By Tim Sandle     Feb 15, 2019 in Technology
An artificial intelligence has been programmed so that it enters into 'sleep mode' with the aim of enhancing performance. The process is based on a mathematical model.
The type of artificial intelligence being piloted for 'sleep mode' is an artificial neural network, which is based on biological neural networks. Such systems would never ordinarily switch off and 'sleep'. However, to simulate this very human activity and to encourage background activity to continue (inducing something analogous to 'dreaming'), Italian scientists have programmed a type of artificial neural network termed a Hopfield network to do just this.

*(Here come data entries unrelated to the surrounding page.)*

-- ==== Sys2Proof/Decode.lean ====
section
/-! DEFINITION. Decoding and encoding of the 32-bit command word (spec/30_encoding.md R110, R111, R116). -/

namespace Sys2Proof

/-! ### The opcode values (R116) -/

def Opcode.nop : Byte := 0x00
def Opcode.bsClear : Byte := 0x10
def Opcode.bsAppend : Byte := 0x11
def Opcode.bsCat : Byte := 0x12
def Opcode.bsPop : Byte := 0x13
def Opcode.bsPops : Byte := 0x14
def Opcode.bsRev : Byte := 0x15
def Opcode.bsGet : Byte := 0x16
def Opcode.bsWrite : Byte := 0x17
def Opcode.bsRead : Byte := 0x18
def Opcode.bwtFwd : Byte := 0x20
def Opcode.bwtInv : Byte := 0x21
def Opcode.mtfEnc : Byte := 0x22
def Opcode.mtfDec : Byte := 0x23
def Opcode.rleEnc : Byte := 0x24
def Opcode.rleDec : Byte := 0x25
def Opcode.hufCount : Byte := 0x30
def Opcode.hufBuild : Byte := 0x31
def Opcode.hufEnc : Byte := 0x32
def Opcode.hufDec : Byte := 0x33
def Opcode.recWrite : Byte := 0x40
def Opcode.recRead : Byte := 0x41

/-- The kind of an operand field (R112): it names a buffer, names a bitstream, or must be 0. -/
inductive OperandKind
  | buffer
  | stream
  | unused
  deriving DecidableEq, Repr

/-- One row of the opcode table (R116): the opcode, the kinds of RD and RS, whether the row uses IMM, and the
command the row's fields make. -/
structure OpRow where
  opcode : Byte
  rd     : OperandKind
  rs     : OperandKind
  imm    : Bool
  make   : OpIdx → OpIdx → Bool → Instr

/-- The complete opcode table (R116), in the table's order. -/
def opTable : List OpRow :=
  [ ⟨Opcode.nop, .unused, .unused, false, fun _ _ _ => .nop⟩,
    ⟨Opcode.bsClear, .stream, .unused, false, fun rd _ _ => .bsClear rd⟩,
    ⟨Opcode.bsAppend, .stream, .unused, true, fun rd _ imm => .bsAppend rd imm⟩,
    ⟨Opcode.bsCat, .stream, .stream, false, fun rd rs _ => .bsCat rd rs⟩,
    ⟨Opcode.bsPop, .stream, .unused, false, fun rd _ _ => .bsPop rd⟩,
    ⟨Opcode.bsPops, .stream, .unused, false, fun rd _ _ => .bsPops rd⟩,
    ⟨Opcode.bsRev, .stream, .stream, false, fun rd rs _ => .bsRev rd rs⟩,
    ⟨Opcode.bsGet, .unused, .stream, false, fun _ rs _ => .bsGet rs⟩,
    ⟨Opcode.bsWrite, .buffer, .stream, false, fun rd rs _ => .bsWrite rd rs⟩,
    ⟨Opcode.bsRead, .stream, .buffer, false, fun rd rs _ => .bsRead rd rs⟩ ] ++
  [ ⟨Opcode.bwtFwd, .buffer, .buffer, false, fun rd rs _ => .bwtFwd rd rs⟩,
    ⟨Opcode.bwtInv, .buffer, .buffer, false, fun rd rs _ => .bwtInv rd rs⟩,
    ⟨Opcode.mtfEnc, .buffer, .buffer, false, fun rd rs _ => .mtfEnc rd rs⟩,
    ⟨Opcode.mtfDec, .buffer, .buffer, false, fun rd rs _ => .mtfDec rd rs⟩,
    ⟨Opcode.rleEnc, .buffer, .buffer, false, fun rd rs _ => .rleEnc rd rs⟩,
    ⟨Opcode.rleDec, .buffer, .buffer, false, fun rd rs _ => .rleDec rd rs⟩ ] ++
  [ ⟨Opcode.hufCount, .unused, .buffer, false, fun _ rs _ => .hufCount rs⟩,
    ⟨Opcode.hufBuild, .unused, .unused, false, fun _ _ _ => .hufBuild⟩,
    ⟨Opcode.hufEnc, .stream, .buffer, false, fun rd rs _ => .hufEnc rd rs⟩,
    ⟨Opcode.hufDec, .buffer, .stream, false, fun rd rs _ => .hufDec rd rs⟩,
    ⟨Opcode.recWrite, .buffer, .stream, false, fun rd rs _ => .recWrite rd rs⟩,
    ⟨Opcode.recRead, .stream, .buffer, false, fun rd rs _ => .recRead rd rs⟩ ]

/-! ### The fields of a command word (R110) -/

def opField (w : Word) : Byte := w.extractLsb' 0 8
def rdField (w : Word) : OpIdx := w.extractLsb' 8 4
def rsField (w : Word) : OpIdx := w.extractLsb' 12 4
def immField (w : Word) : Bool := w.getLsbD 16
def rsvField (w : Word) : BitVec 15 := w.extractLsb' 17 15

/-- Why a word is no command. Each is ERR_ILLEGAL (R111, R117). -/
inductive DecodeError
  /-- OP is not in the opcode table -/
  | undefinedOp
  /-- RSV is not 0 -/
  | reservedBits
  /-- the row does not use RD and RD is not 0 -/
  | unusedRd
  /-- the row does not use RS and RS is not 0 -/
  | unusedRs
  /-- the row is not BS_APPEND and IMM is not 0 -/
  | unusedImm
  deriving DecidableEq, Repr

/-- The row of an opcode, if the opcode is defined (R116). -/
def rowOf (op : Byte) : Option OpRow := opTable.find? (fun r => r.opcode == op)

/-- The ERR_ILLEGAL checks of R111 in their order, then the command of the row. The last two checks of R111, an
index above 3, stand in the meanings (`Machine/Operands.lean`), since such a word still decodes to its row (R116). -/
def decode (w : Word) : Except DecodeError Instr :=
  match rowOf (opField w) with
  | none => .error .undefinedOp
  | some r =>
    if rsvField w ≠ 0 then .error .reservedBits
    else if r.rd = .unused ∧ rdField w ≠ 0 then .error .unusedRd
    else if r.rs = .unused ∧ rsField w ≠ 0 then .error .unusedRs
    else if r.imm = false ∧ immField w = true then .error .unusedImm
    else .ok (r.make (rdField w) (rsField w) (immField w))

/-- R110: enc(op, rd, rs, imm) = op | (rd << 8) | (rs << 12) | (imm << 16). -/
def enc (op : Byte) (rd rs : OpIdx) (imm : Bool) : Word :=
  op.setWidth 32 ||| (rd.setWidth 32 <<< 8) ||| (rs.setWidth 32 <<< 12) |||
    ((BitVec.ofBool imm).setWidth 32 <<< 16)

/-- The opcode of a command (R116). -/
def Instr.opcode : Instr → Byte
  | .nop => Opcode.nop
  | .bsClear _ => Opcode.bsClear
  | .bsAppend _ _ => Opcode.bsAppend
  | .bsCat _ _ => Opcode.bsCat
  | .bsPop _ => Opcode.bsPop
  | .bsPops _ => Opcode.bsPops
  | .bsRev _ _ => Opcode.bsRev
  | .bsGet _ => Opcode.bsGet
  | .bsWrite _ _ => Opcode.bsWrite
  | .bsRead _ _ => Opcode.bsRead
  | .bwtFwd _ _ => Opcode.bwtFwd
  | .bwtInv _ _ => Opcode.bwtInv
  | .mtfEnc _ _ => Opcode.mtfEnc
  | .mtfDec _ _ => Opcode.mtfDec
  | .rleEnc _ _ => Opcode.rleEnc
  | .rleDec _ _ => Opcode.rleDec
  | .hufCount _ => Opcode.hufCount
  | .hufBuild => Opcode.hufBuild
  | .hufEnc _ _ => Opcode.hufEnc
  | .hufDec _ _ => Opcode.hufDec
  | .recWrite _ _ => Opcode.recWrite
  | .recRead _ _ => Opcode.recRead

/-- The RD field of a command's word, 0 when unused (R110). -/
def Instr.rd : Instr → OpIdx
  | .nop | .bsGet _ | .hufCount _ | .hufBuild => 0
  | .bsClear rd | .bsAppend rd _ | .bsPop rd | .bsPops rd => rd
  | .bsCat rd _ | .bsRev rd _ | .bsWrite rd _ | .bsRead rd _ | .bwtFwd rd _ | .bwtInv rd _
  | .mtfEnc rd _ | .mtfDec rd _ | .rleEnc rd _ | .rleDec rd _ | .hufEnc rd _ | .hufDec rd _
  | .recWrite rd _ | .recRead rd _ => rd

/-- The RS field of a command's word, 0 when unused (R110). -/
def Instr.rs : Instr → OpIdx
  | .nop | .bsClear _ | .bsAppend _ _ | .bsPop _ | .bsPops _ | .hufBuild => 0
  | .bsGet rs | .hufCount rs => rs
  | .bsCat _ rs | .bsRev _ rs | .bsWrite _ rs | .bsRead _ rs | .bwtFwd _ rs | .bwtInv _ rs
  | .mtfEnc _ rs | .mtfDec _ rs | .rleEnc _ rs | .rleDec _ rs | .hufEnc _ rs | .hufDec _ rs
  | .recWrite _ rs | .recRead _ rs => rs

/-- The IMM field of a command's word: BS_APPEND's bit, 0 elsewhere (R114). -/
def Instr.imm : Instr → Bool
  | .bsAppend _ imm => imm
  | .nop | .bsGet _ | .hufCount _ | .hufBuild | .bsClear _ | .bsPop _ | .bsPops _
  | .bsCat _ _ | .bsRev _ _ | .bsWrite _ _ | .bsRead _ _ | .bwtFwd _ _ | .bwtInv _ _
  | .mtfEnc _ _ | .mtfDec _ _ | .rleEnc _ _ | .rleDec _ _ | .hufEnc _ _ | .hufDec _ _
  | .recWrite _ _ | .recRead _ _ => false

/-- The word of a command (R110, R116). -/
def encode (i : Instr) : Word := enc i.opcode i.rd i.rs i.imm

/-- The OP, match and mask columns of the opcode table, as the spec writes them (R116): a word selects the row when
`w & mask = match`. The decoder does not use them; the statements hold it against them. -/
def tableRows : List (Byte × Word × Word) :=
  [ (0x00, 0x00000000, 0xFFFFFFFF),
    (0x10, 0x00000010, 0xFFFFF0FF),
    (0x11, 0x00000011, 0xFFFEF0FF),
    (0x12, 0x00000012, 0xFFFF00FF),
    (0x13, 0x00000013, 0xFFFFF0FF),
    (0x14, 0x00000014, 0xFFFFF0FF),
    (0x15, 0x00000015, 0xFFFF00FF),
    (0x16, 0x00000016, 0xFFFF0FFF),
    (0x17, 0x00000017, 0xFFFF00FF),
    (0x18, 0x00000018, 0xFFFF00FF) ] ++
  [ (0x20, 0x00000020, 0xFFFF00FF),
    (0x21, 0x00000021, 0xFFFF00FF),
    (0x22, 0x00000022, 0xFFFF00FF),
    (0x23, 0x00000023, 0xFFFF00FF),
    (0x24, 0x00000024, 0xFFFF00FF),
    (0x25, 0x00000025, 0xFFFF00FF),
    (0x30, 0x00000030, 0xFFFF0FFF),
    (0x31, 0x00000031, 0xFFFFFFFF),
    (0x32, 0x00000032, 0xFFFF00FF),
    (0x33, 0x00000033, 0xFFFF00FF),
    (0x40, 0x00000040, 0xFFFF00FF),
    (0x41, 0x00000041, 0xFFFF00FF) ]

/-- The command the decoder reads from a word numbered as spec/opcode_table.json numbers it. HRC's rows are one
32-bit word (R118), so the table's number is the word itself; bits at and above `nbits` are 0. -/
def decodeTableWord (nbits w : Nat) : Option Instr :=
  if nbits ≤ 32 then (decode (BitVec.ofNat 32 (w % 2 ^ nbits))).toOption else none

end Sys2Proof
end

A Hopfield network is a type of recurrent artificial neural network, where the system functions as a content-addressable ("associative") memory system with binary threshold nodes. Hopfield networks have been used to provide a working model for understanding human memory.
The basis of the research was to determine whether 'sleep' benefits an artificial intelligence system the same way as it benefits people.
Sleep is essential for human brain health. The sleep process enables neurons to address all the unnecessary synaptic connections that are formed during the day. The physiological term for this is synaptic homeostasis, and it is necessary for preventing the brain from being overrun by useless memories. This is one of the reasons why a good night's sleep is necessary for maintaining cognitive performance.
The research suggests that something similar could be occurring when artificial neural networks are allowed to enter 'sleep mode' and begin to 'dream.' The researchers defined an “awake regime” and a “sleep regime” for their associative neural network. When they forced the network “to sleep”, they assessed the extent that the clearness of spurious stored patterns and consolidation of pure ones occurred.
The results were very successful, according to Science Alert. Without sleep, the maximal capacity of the network was rated α=0.14 (the α symbol represents the number of stored bits per synapse); however, when a sleep cycle was incorporated, the network reached its theoretical limit - α=1. Hence, the findings suggest that sleeping is as essential for an artificial intelligence, as it is for a biological one.
The research has been published in the journal Neural Networks, in a paper titled "Dreaming neural networks: Forgetting spurious memories and reinforcing pure ones."